**What to produce**. Copy all lines of the listing that include the string "record".

**Dataset**.

/-- The cycle record (R111). -/
structure Cycle where
  issuer : CycleIssuer
  tracked : Bool
  nominal : Int
  comp : Int
  target : Int
  draw : Int
  heightUsed : Option Nat
  disposition : Disposition
  /-- step index; 255 (FFh) for a manual cycle -/
  step : Nat
  /-- iteration; 255 (FFh) for a manual cycle -/
  iter : Nat
  loadId : Nat
  measured : Option Nat
  /-- whether the knife has left its top on this cycle -/
  leftTop : Bool
  mark : CycleMark
  deriving DecidableEq, Repr

/-! ### Program Runner -/

/-- Runner states (04, Table 36). -/
inductive RunState where
  | idle | ready | running | held | faulted
  deriving DecidableEq, Repr

/-- Runner phases (04, Table 37). -/
inductive Phase where
  | none | positioning | cutting | infeedWait | retract | placeWait | contact | turning | removeWait
  deriving DecidableEq, Repr

/-- Hold reasons (01, Table 13). -/
inductive HoldReason where
  | none | hostHold | singleDone | programPause | strokeAborted | guardOpen | bladeChange | pileEmpty | lineHalt
  | cleared
  deriving DecidableEq, Repr

/-- Run modes. -/
inductive RunMode where
  | continuous | single
  deriving DecidableEq, Repr

/-- Fault kinds (04, Table 40). -/
inductive FaultKind where
  | emptyCut | outOfTravel | noLoad | tableOccupied | asideNotEmpty | asideFull | asideEmpty | turnClearance
  | tooTall | loadTooDeep | knifeLimit | formatMismatch | linkInvalid | notReferenced | aborted
  | followingError | overtravel | clampTimeout | knifeTimeout | pumpFault | pressureLost | liftTimeout
  | jogFailed | notParked | estop | safetyDiscrepancy
  deriving DecidableEq, Repr

/-- The fault record (R90). Its kind fixes its source (Table 40). -/
structure FaultRec where
  kind : FaultKind
  program : Nat
  step : Nat
  iter : Nat
  loadId : Nat
  detail : Int
  deriving DecidableEq, Repr

/-- What a RUNNING Runner has been unable to hand, and hands again when the unit is free (R103; log 19). -/
inductive Waiting where
  | nothing | move | cycle
  deriving DecidableEq, Repr

/-- State of the Program Runner (R66). -/
structure Runner where
  state : RunState
  program : Nat
  step : Nat
  iter : Nat
  phase : Phase
  mode : RunMode
  limit : Nat
  done : Nat
  hold : HoldReason
  holdReq : Bool
  abortPending : Bool
  skipPending : Bool
  singleStep : Bool
  lineHalt : Bool
  fault : Option FaultRec
  second : Bool
  /-- retract position the step in progress has fixed (R77, R79, R80) -/
  retractPos : Int
  /-- the figures fixed for the iteration being positioned (R75) -/
  figures : Option Cycle
  waits : Waiting
  /-- the model's own (log 18): a RUN_STATE notice is owed by the command in progress -/
  noticeDue : Bool
  deriving DecidableEq, Repr

/-! ### Back Gauge -/

/-- Gauge states (05, Table 44). -/
inductive GaugeState where
  | unreferenced | referencing | standing | movingBack | dwell | approaching | fault
  deriving DecidableEq, Repr
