/-- O41. A contact is an approach to max(D, GMIN), and the end of each operation of a run leads on as R75 to R80 say.
R57, R75 to R80, R85, R91. The model's inferences: the phase held between iterations (log 15), a HELD Runner that
keeps its reason at a guard stop (log 45). -/
def Obligations.ContactsAndFinishedStepsGoOn : Prop :=
  (∀ (s : State) (t : TableLoad), s.gt.table = some t →
    s.contactPosition = max (t.depth : Int) 1800) ∧
  (∀ s : State, s.pr.abortPending = false → s.pr.skipPending = false →
    let held :=
      s.setPr
        { s.pr with state := .held, hold := .guardOpen, holdReq := false, waits := .nothing, noticeDue := true }
    (s.pr.state = .running → s.runnerMoveStopped true = held ∧ s.runnerTurnStopped true = held) ∧
    (s.pr.state ≠ .running → s.runnerMoveStopped true = s ∧ s.runnerTurnStopped true = s) ∧
    s.runnerMoveStopped false = s ∧ s.runnerTurnStopped false = s) ∧
  ∀ (s : State) (r : StepRec), s.currentStep = some r → s.pr.abortPending = false → s.pr.skipPending = false →
    let done : State → State := fun x =>
      x.setPr
        { x.pr with
          done := min 65535 (x.pr.done + 1)
          singleStep := true
          step := x.pr.step + 1
          iter := 0
          phase := .none
          skipPending := false
          waits := .nothing
          noticeDue := true }
    let y := s.setPr { s.pr with iter := s.pr.iter + 1, singleStep := true, noticeDue := true }
    let p := y.setPr { y.pr with phase := .positioning }
    let free : Prop := s.keyOn = false ∧ s.pr.lineHalt = false ∧ s.pr.holdReq = false
    (s.pr.state = .running →
      (∀ c, s.pr.phase = .positioning → free → s.pr.figures = some c → s.cs.state = .ready →
        s.runnerMoveDone =
          (s.setPr { s.pr with phase := .cutting, waits := .nothing }).setCs
            { s.cs with state := .armed, cycle := some c, pedalCounts := !s.cs.pedal }) ∧
      (s.pr.phase = .retract → r.kind ≠ .turn →
        s.runnerMoveDone = s.setPr { s.pr with phase := .placeWait, noticeDue := true }) ∧
      (s.pr.phase = .retract → r.kind = .turn →
        s.runnerMoveDone = (s.setPr { s.pr with phase := .turning }).handTurn) ∧
      (s.pr.phase = .contact → s.runnerMoveDone = (done s).boundary) ∧
      (r.count ≤ s.pr.iter + 1 → s.runnerCycleDone = (done y).boundary) ∧
      (s.pr.iter + 1 < r.count → free → s.pr.mode = .continuous → s.runnerCycleDone = p.startIteration r) ∧
      (s.pr.iter + 1 < r.count → free → s.pr.mode = .single →
        s.runnerCycleDone =
          p.setPr
            { p.pr with state := .held, hold := .singleDone, holdReq := false, waits := .nothing, noticeDue := true }) ∧
      s.runnerCycleAborted =
        s.setPr
          { s.pr with state := .held, hold := .strokeAborted, holdReq := false, waits := .nothing, noticeDue := true } ∧
      s.runnerTurnDone = s.handContact) ∧
    (s.pr.state ≠ .running →
      (s.pr.phase = .positioning → s.runnerMoveDone = s) ∧
      (s.pr.phase = .retract → r.kind ≠ .turn →
        s.runnerMoveDone = s.setPr { s.pr with phase := .placeWait, noticeDue := true }) ∧
      (s.pr.phase = .retract → r.kind = .turn → s.runnerMoveDone = s.setPr { s.pr with phase := .turning }) ∧
      (s.pr.phase = .contact → s.runnerMoveDone = done s) ∧
      (r.count ≤ s.pr.iter + 1 → s.runnerCycleDone = done y) ∧
      (s.pr.iter + 1 < r.count → s.runnerCycleDone = p) ∧
      s.runnerCycleAborted = s ∧ s.runnerTurnDone = s.setPr { s.pr with phase := .contact })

**Response for this exercise**.
/-- The cycle record (R111). -/
/-- The fault record (R90). Its kind fixes its source (Table 40). -/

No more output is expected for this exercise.